Les infirmières, en se servant de l’écrit, devraient s’affranchir de cette soumission et de cette pseudo abnégation. Elles devraient renoncer à honorer comme des idoles leurs Saints Patrons. Elles ne leur doivent rien, si ce n’est d’affirmer à leur yeux le rôle prépondérant qu’elles ont dans l’exécution des soins qu’ils ont prescrit mais qui ne pourraient pas être effectués si elles n’étaient pas là. Elles devraient se révolter contre ce paternalisme bienveillant dont elles n’ont plus besoin depuis longtemps, si tant est qu’elles en aient déjà eu besoin. Elles devraient s’émanciper en produisant et en déclinant leur réflexion à partir de leurs propres idées. La formation qu’elles reçoivent aujourd’hui leur donne tous les outils nécessaires pour pouvoir le faire.
IL FUT UN TEMPS...
L’argument qui pourrait être opposé à ce plaidoyer en faveur de l’écriture des infirmières et qui consisterait à rappeler qu’il fut un temps où les infirmières en psychiatrie écrivaient, qu’elles consignaient leurs observations dans des « cahiers de rapport », ne résiste pas à la perspective qu’ouvre la production d’écrits qui iraient bien au delà des observations cliniques quotidiennes, certes essentielles, et qui seraient l’expression d’un savoir beaucoup plus grand.

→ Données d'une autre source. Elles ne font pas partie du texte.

theorem RuleConfined.vfpStoreBlock {s : State} {up : Bool} {rn : Reg} {n : Nat} {vs : List Word}
    {f : State → Except Trap State} (hf : ∀ t, s.Confined t → RuleConfined s (f t)) :
    RuleConfined s (s.vfpStoreBlock up rn n vs >>= f) :=
  .user fun hs => .bind fun t h => hf t (.vfpStoreBlock hs h)

/-! ### SWI and BKPT -/

theorem RuleConfined.softwareInterrupt {s : State} {b : Bool} : RuleConfined s (s.softwareInterrupt b) :=
  .ite (.ok ⟨rfl, rfl⟩) (.error _)

theorem RuleConfined.breakpoint {s : State} {imm : BitVec 16} : RuleConfined s (s.breakpoint imm) := by
  unfold State.breakpoint
  split
  · exact .error _
  · exact .error _

end Sys2Proof.Machine
end

section
/-! ## What User mode cannot change: the instructions and the step (60_exceptions.md R616, R620) -/

namespace Sys2Proof.Machine

/-- In User mode, whatever next state an instruction or a step answers took an exception, or the way there is
confined. -/
structure OutcomeConfined (s : State) (o : Host.Outcome State Fault Refusal) : Prop where
  confined : s.privileged = false → ∀ t, o = .next t → (∃ e, t = s.takeException e) ∨ s.Confined t

theorem OutcomeConfined.finish {s : State} {r : Except Trap State} (h : RuleConfined s r) :
    OutcomeConfined s (s.finish r) where
  confined hs t ht := by
    rcases State.finish_next ht with hr | ⟨e, -, rfl⟩
    · exact .inr (h.confined hs t hr)
    · exact .inl ⟨e, rfl⟩

theorem OutcomeConfined.fault (s : State) (f : Fault) : OutcomeConfined s (.fault f) where
  confined := by
    intro _ _ h
    cases h

theorem OutcomeConfined.exception (s : State) (e : Exc) : OutcomeConfined s (.next (s.takeException e)) where
  confined := by
    rintro - _ ⟨⟩
    exact .inl ⟨e, rfl⟩

theorem OutcomeConfined.always {s : State} {rule : State → Except Trap State} (h : RuleConfined s (rule s)) :
    OutcomeConfined s (s.always rule) := .finish h

theorem OutcomeConfined.ifPassed {s : State} {c : Cond} {rule : State → Except Trap State}
    (h : RuleConfined s (rule s)) : OutcomeConfined s (s.ifPassed c rule) := .finish (.ite h (.done ⟨rfl, rfl⟩))

theorem OutcomeConfined.vfpRule {s : State} {c : Cond} {rule : State → Except Trap State}
    (h : RuleConfined s (rule s)) : OutcomeConfined s (s.vfpRule c rule) := .ifPassed (.after fun _ => h)

/-- An ARM instruction in User mode is confined, or takes an exception. The cases are grouped by the end of the rule;
what comes before it are checks and reads, except where a store is named. -/
theorem exec_confined_of_arm {s : State} {i : Instr} (harm : i.inThumb = false) : OutcomeConfined s (exec i s) := by
  cases i
  -- ARM data processing
  case andRegReg | eorRegReg | orrRegReg | bicRegReg | movRegReg | mvnRegReg | addRegReg | subRegReg | rsbRegReg |
      adcRegReg | sbcRegReg | rscRegReg =>
    apply OutcomeConfined.ifPassed
    exact .after fun _ => .writeResult
  case andRegImm | eorRegImm | orrRegImm | bicRegImm | movRegImm | mvnRegImm | andImm | eorImm | orrImm | bicImm |
      movImm | mvnImm | addRegImm | subRegImm | rsbRegImm | adcRegImm | sbcRegImm | rscRegImm | addImm | subImm |
      rsbImm | adcImm | sbcImm | rscImm =>
    apply OutcomeConfined.ifPassed
    exact .writeResult
  -- Registers, flags, the accumulator and the VFP: what is guarded is not written
  case tstRegReg | teqRegReg | cmpRegReg | cmnRegReg | tstRegImm | teqRegImm | tstImm | teqImm | cmpRegImm |
      cmnRegImm | cmpImm | cmnImm | clz | smulXY | smulwY | mar | mra | mul | mla | umull | umlal | smull | smlal |
      smlalXY | smlaXY | smlawY | qadd | qsub | qdadd | qdsub | mia | miaph | miaXY | mrs | fmrx =>
    apply OutcomeConfined.ifPassed
    repeat refine .after fun _ => ?_
    exact .done (by simp [State.guarded])
  case fcmps | fcmpd | fcmpes | fcmped | fcmpzs | fcmpzd | fcmpezs | fcmpezd | fcvtds | fcvtsd | fsitos | fsitod |
      fuitos | fuitod | ftosis | ftosid | ftosizs | ftosizd | ftouis | ftouid | ftouizs | ftouizd | fmsr | fmdlr |
      fmdhr | fmrs | fmrdl | fmrdh | fmstat =>
    apply OutcomeConfined.vfpRule
    repeat refine .after fun _ => ?_
    exact .done (by simp [State.guarded])
  case fcpys | fcpyd | fabss | fabsd | fnegs | fnegd =>
    apply OutcomeConfined.vfpRule
    exact .vfpOperate
  case fadds | faddd | fsubs | fsubd | fmuls | fmuld | fnmuls | fnmuld | fdivs | fdivd | fsqrts | fsqrtd | fmacs |
      fmacd | fnmacs | fnmacd | fmscs | fmscd | fnmscs | fnmscd =>
    apply OutcomeConfined.vfpRule
    exact .after fun _ => .vfpOperate
  -- Loads and hints
  case ldrImm | ldrtImm | ldrReg | ldrtReg =>
    apply OutcomeConfined.ifPassed
    repeat with_reducible refine .after fun _ => ?_
    exact .loadWordTo
  case ldrbtImm | ldrbImm | ldrbReg | ldrbtReg | ldrhImm | ldrhReg | ldrshImm | ldrshReg | ldrsbImm | ldrsbReg |
      ldrdImm | ldrdReg =>
    apply OutcomeConfined.ifPassed
    repeat refine .after fun _ => ?_
    exact .done (by simp [State.guarded])
  case pldImm | pldReg =>
    apply OutcomeConfined.always
    repeat refine .after fun _ => ?_
    exact .done (by simp [State.guarded])
  case flds | fldd | fldmias | fldmdbs | fldmiad | fldmdbd | fldmiax | fldmdbx =>
    apply OutcomeConfined.vfpRule
    repeat refine .after fun _ => ?_
    exact .done (by simp [State.guarded])
  case ldm =>
    apply OutcomeConfined.ifPassed
    exact .after fun _ => .after fun _ => .after fun _ =>
      .ite (.loadPc (by simp [State.guarded])) (.done (by simp [State.guarded]))
  -- Stores
  case strImm | strReg =>
    apply OutcomeConfined.ifPassed
    repeat with_reducible refine .after fun _ => ?_
    exact .storeWordFrom id
  case strtImm | strtReg =>
    apply OutcomeConfined.ifPassed
    repeat with_reducible refine .after fun _ => ?_
    exact .storeWordFrom fun _ => rfl
  case strbImm | strbReg =>
    apply OutcomeConfined.ifPassed
    repeat with_reducible refine .after fun _ => ?_
    exact .storeByteFrom id
  case strbtImm | strbtReg =>
    apply OutcomeConfined.ifPassed
    repeat with_reducible refine .after fun _ => ?_
    exact .storeByteFrom fun _ => rfl
  case strhImm | strhReg =>
    apply OutcomeConfined.ifPassed
    repeat with_reducible refine .after fun _ => ?_
    exact .storeHalfFrom
  case strdImm | strdReg =>
    apply OutcomeConfined.ifPassed
    repeat with_reducible refine .after fun _ => ?_
    exact .storeDoubleFrom
  case swp =>
    apply OutcomeConfined.ifPassed
    exact .user fun hs => .after fun _ => .after fun _ => .after fun _ => .after fun _ => .bind fun _ h =>
      .stored (.writeWord hs (aligned_wordAddress _) h) (by simp [State.guarded])
  case swpb =>
    apply OutcomeConfined.ifPassed
    exact .user fun hs => .after fun _ => .after fun _ => .after fun _ => .bind fun _ h =>
      .stored (.writeByte hs h) (by simp [State.guarded])
  case stm =>
    apply OutcomeConfined.ifPassed
    exact .after fun _ => .after fun _ => .storeBlock fun _ h => .stored h (by simp [State.guarded])
  case fsts =>
    apply OutcomeConfined.vfpRule
    exact .user fun hs => .bind fun _ ha => .bind fun _ h =>
      .advance (.writeWord hs (State.checkAligned_eq_ok ha) h)
  case fstd =>
    apply OutcomeConfined.vfpRule
    exact .user fun hs => .bind fun _ ha => .bind fun _ h => .bind fun _ h' =>
      .advance (.writePair hs (State.checkAligned_eq_ok ha) h h')
  case fstmias | fstmdbs | fstmiad | fstmdbd | fstmiax | fstmdbx =>
    apply OutcomeConfined.vfpRule
    exact .after fun _ => .vfpStoreBlock fun _ h => .stored h (by simp [State.guarded])
  -- What needs a mode with an SPSR, or a privileged one
  case ldmUser | stmUser =>
    apply OutcomeConfined.ifPassed
    exact .after fun _ => .spsr
  case ldmReturn =>
    apply OutcomeConfined.ifPassed
    exact .after fun _ => .spsr (b := false)
  case msrReg =>
    apply OutcomeConfined.ifPassed
    exact .after fun _ => .writePsr
  case msrImm =>
    apply OutcomeConfined.ifPassed
    exact .writePsr
  case fmxr =>
    apply OutcomeConfined.ifPassed
    exact .fmxr
  -- Branches, SWI, BKPT and the instructions that are undefined
  case b =>
    apply OutcomeConfined.ifPassed
    exact .ok ⟨rfl, rfl⟩
  case bl =>
    apply OutcomeConfined.ifPassed
    exact .ok (by simp [State.guarded])
  case blxLabel =>
    rw [exec_blxLabel]
    exact .always (.ok (by simp [State.guarded]))
  case bx =>
    apply OutcomeConfined.ifPassed
    exact .branchExchange ⟨rfl, rfl⟩
  case blxReg =>
    apply OutcomeConfined.ifPassed
    exact .after fun _ => .branchExchange (by simp [State.guarded])
  case swi =>
    apply OutcomeConfined.ifPassed
    exact .softwareInterrupt
  case bkpt =>
    apply OutcomeConfined.ifPassed
    exact .after fun _ => .breakpoint
  case unallocatedUncond =>
    rw [exec_unallocatedUncond]
    exact .always (.error _)
  -- Coprocessors
  case cdp | mcr | mcrr | mrrc | ldcPre | ldcPost =>
    apply OutcomeConfined.ifPassed
    repeat refine .after fun _ => ?_
    exact .done (by simp [State.guarded])
  case cdp2 | mcr2 | ldc2Pre | ldc2Post =>
    apply OutcomeConfined.always
    repeat refine .after fun _ => ?_
    exact .done (by simp [State.guarded])
  case mrc =>
    apply OutcomeConfined.ifPassed
    exact .after fun _ => .done (by split <;> simp [State.guarded])
  case mrc2 =>
    apply OutcomeConfined.always
    exact .after fun _ => .done (by split <;> simp [State.guarded])
  case stcPre | stcPost =>
    apply OutcomeConfined.ifPassed
    exact .coprocStore
  case stc2Pre | stc2Post =>
    apply OutcomeConfined.always
    exact .coprocStore
  all_goals cases harm  -- a Thumb instruction

/-- A Thumb instruction in User mode is confined, or takes an exception. -/
theorem exec_confined_of_thumb {s : State} {i : Instr} (hthumb : i.inThumb = true) : OutcomeConfined s (exec i s) := by
  cases i
  case tAddReg3 | tSubReg3 | tAddImm3 | tSubImm3 | tAddImm8 | tSubImm8 | tAdc | tSbc | tNeg | tAnd | tOrr | tEor |
      tBic | tMvn | tMovImm8 | tAsrReg | tLslReg | tLsrReg | tRor | tAsrImm | tLslImm | tLsrImm | tAddSp | tSubSp |
      tAddPcImm | tAddSpImm | tCmpHigh | tCmpImm8 | tCmpLow | tCmn | tTst | tBlFirst =>
    apply OutcomeConfined.always
    repeat refine .after fun _ => ?_
    exact .done (by simp [State.guarded])
  case tAddHigh | tMovHigh =>
    apply OutcomeConfined.always
    exact .after fun _ => .ite (.ok ⟨rfl, rfl⟩) (.done (by simp [State.guarded]))
  case tMul =>
    apply OutcomeConfined.always
    exact .after fun _ => .done (by split <;> simp [State.guarded])
  case tLdrImm | tLdrReg | tLdrPc | tLdrSpRel | tLdrhImm | tLdrhReg | tLdrshReg | tLdrbImm | tLdrbReg | tLdrsbReg |
      tLdmia =>
    apply OutcomeConfined.always
    repeat refine .after fun _ => ?_
    exact .done (by simp [State.guarded])
  case tPop =>
    apply OutcomeConfined.always
    exact .after fun _ => .after fun _ =>
      .ite (.popPc (by simp [State.guarded])) (.done (by simp [State.guarded]))
  case tStrImm | tStrReg | tStrSpRel =>
    apply OutcomeConfined.always
    exact .storeLowWord
  case tStrhImm | tStrhReg =>
    apply OutcomeConfined.always
    exact .storeLowHalf
  case tStrbImm | tStrbReg =>
    apply OutcomeConfined.always
    exact .storeLowByte
  case tPush =>
    apply OutcomeConfined.always
    exact .after fun _ => .storeLowBlock fun _ h => .stored h (by simp [State.guarded])
  case tStmia =>
    apply OutcomeConfined.always
    exact .after fun _ => .after fun _ => .storeLowBlock fun _ h => .stored h (by simp [State.guarded])
  -- Branches, SWI, BKPT and the instructions that are undefined
  case tBCond =>
    apply OutcomeConfined.ifPassed
    exact .ok ⟨rfl, rfl⟩
  case tB =>
    rw [exec_tB]
    exact .always (.ok ⟨rfl, rfl⟩)
  case tBlSecond =>
    rw [exec_tBlSecond]
    exact .always (.ok (by simp [State.guarded]))
  case tBlxSecond =>
    rw [exec_tBlxSecond]
    exact .always (.ok (by simp [State.guarded]))
  case tBx =>
    apply OutcomeConfined.always
    exact .branchExchange ⟨rfl, rfl⟩
  case tBlxReg =>
    apply OutcomeConfined.always
    exact .after fun _ => .branchExchange (by simp [State.guarded])
  case tSwi =>
    apply OutcomeConfined.always
    exact .softwareInterrupt
  case tBkpt =>
    apply OutcomeConfined.always
    exact .breakpoint
  case tUnallocated =>
    rw [exec_tUnallocated]
    exact .always (.error _)
  all_goals cases hthumb  -- an ARM instruction

theorem exec_confined (s : State) (i : Instr) : OutcomeConfined s (exec i s) := by
  cases h : i.inThumb
  · exact exec_confined_of_arm h
  · exact exec_confined_of_thumb h

theorem State.runNext_confined (s : State) : OutcomeConfined s s.runNext := by
  unfold State.runNext
  cases s.fetch with
  | abort => exact .exception s .prefetchAbort
  | unwritten => exact .fault s .unwritten
  | skip => exact .finish (.done ⟨rfl, rfl⟩)
  | undefined => exact .exception s .undefined
  | unpredictable => exact .fault s .shouldBeBits
  | run i => exact exec_confined s i

/-- A step from User mode: a run that has ended stays, an input line's exception is taken, or the instruction runs. -/
theorem step_confined {s t : State} (hs : s.privileged = false) (h : step s = .next t) :
    (∃ e, t = s.nextInputs.takeException e) ∨ s.Confined t := by
  unfold step at h
  split at h
  · cases h
    exact .inr (.refl s)
  · split at h
    · cases h
      exact .inl ⟨_, rfl⟩
    · have hinputs : s.Confined s.nextInputs := .of_guarded ⟨rfl, rfl⟩
      exact (s.nextInputs.runNext_confined.confined hs t h).imp_right hinputs.trans

/-- Settles O9: what `State.Confined` keeps, field by field, in User mode. -/
theorem userModeIsConfined : Obligations.UserModeIsConfined := by
  intro s t hm h
  have hs : s.privileged = false := by rw [State.privileged, hm]; rfl
  refine (step_confined hs h).imp_right fun hc => ?_
  have hguarded := hc.guarded
  simp only [State.guarded, Prod.mk.injEq] at hguarded
  obtain ⟨-, ⟨hmode, hi, hf⟩, ⟨hfiq, hirq, hsvc, habt, hund⟩, hexc, hhidden⟩ := hguarded
  refine ⟨hmode.trans hm, hi, hf, hfiq, hirq, hsvc, habt, hund, hexc, fun i hnot => ?_, hc.mem⟩
  exact State.get_of_hidden hhidden (by rw [hm]; exact hnot) hmode

end Sys2Proof.Machine
end

section
/-! ## The parts of a step: the input lines, the fetch, the decoding (60_exceptions.md R605, R611 to R613, R620) -/

namespace Sys2Proof.Machine

section
variable {s : State} {w : Word} {h : Half}

/-! ### What is fetched -/

/-- Taking a step's input changes nothing that the fetch looks at. -/
theorem State.fetch_nextInputs (s : State) : s.nextInputs.fetch = s.fetch := rfl

theorem State.fetch_refused (hallowed : s.fetchAllowed = false) : s.fetch = .abort := by
  rw [State.fetch, hallowed, Bool.not_false, if_pos rfl]

theorem State.fetch_thumb (hallowed : s.fetchAllowed = true) (ht : s.cpsr.t = true) : s.fetch = s.fetchThumb := by
  rw [State.fetch, hallowed, Bool.not_true, if_neg Bool.false_ne_true, if_pos ht]

theorem State.fetch_arm (hallowed : s.fetchAllowed = true) (ht : s.cpsr.t = false) : s.fetch = s.fetchArm := by
  rw [State.fetch, hallowed, Bool.not_true, if_neg Bool.false_ne_true, ht, if_neg Bool.false_ne_true]

theorem State.fetchThumb_written (hh : s.half s.pc = some h) :
    s.fetchThumb = .ofDecoded (decodeThumb s.cfg.arch h) := by
  rw [State.fetchThumb, hh]

theorem State.fetchThumb_unwritten (hh : s.half s.pc = none) : s.fetchThumb = .unwritten := by
  rw [State.fetchThumb, hh]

Les connaissances et le savoir dont chaque infirmière est dépositaire va bien au delà des observations cliniques quotidiennes qu’elle fait auprès des malades. Et la tentation de jeter l’opprobre sur les transmissions ciblées, leur dépouillement, ne constitue qu’un subterfuge réducteur, empreint de nostalgie, à travers lequel un improbable retour aux « cahiers de rapport » ne ferait que retarder le temps où les infirmières formaliseront enfin leur savoir. Qui aujourd’hui se souvient, en les relisant, du contenu des « cahiers de rapport » qui ont tous fini dans des salles d’archives, sombres et poussiéreuses, et dont personne ne se souvient même de l’emplacement exact ?
L’ATOUT DU TUTORAT
Les infirmières devraient, avec beaucoup plus de certitudes et de détermination, se pencher sur la perspective qu’offre le tutorat qui se met actuellement en place et qui, lui, peut donner à celles qui le désirent l’occasion de formaliser leur savoir, de le transmettre, et d’assurer ainsi la pérénité de cette somme de connaissances qu’elles ont acquise et qui, malheureusement, ne s’est que trop peu transmis jusqu’à aujourd’hui que par les voies de l’oralité. Au moment où s’amorce un débat sur la formation des infirmières, de son ancrage universitaire, de son élévation au rang de science, et au moment où l’on a cru que les transmissions ciblées l’avait tuée, on découvre que le tutorat devient le moyen le plus efficace jamais donné aux infirmières de pouvoir donner à leur savoir une dimension incontournable dans le domaine des soins en psychiatrie.
Seule l’écriture pourra libérer les infirmières du joug virtuel sous lequel l’expression de leur pensée reste encore en friche. Seule l’écriture pourra affirmer la validité des savoirs et des expériences qu’elles ont su créer mais qu’elles ne savent pas encore assez bien transmettre et valoriser.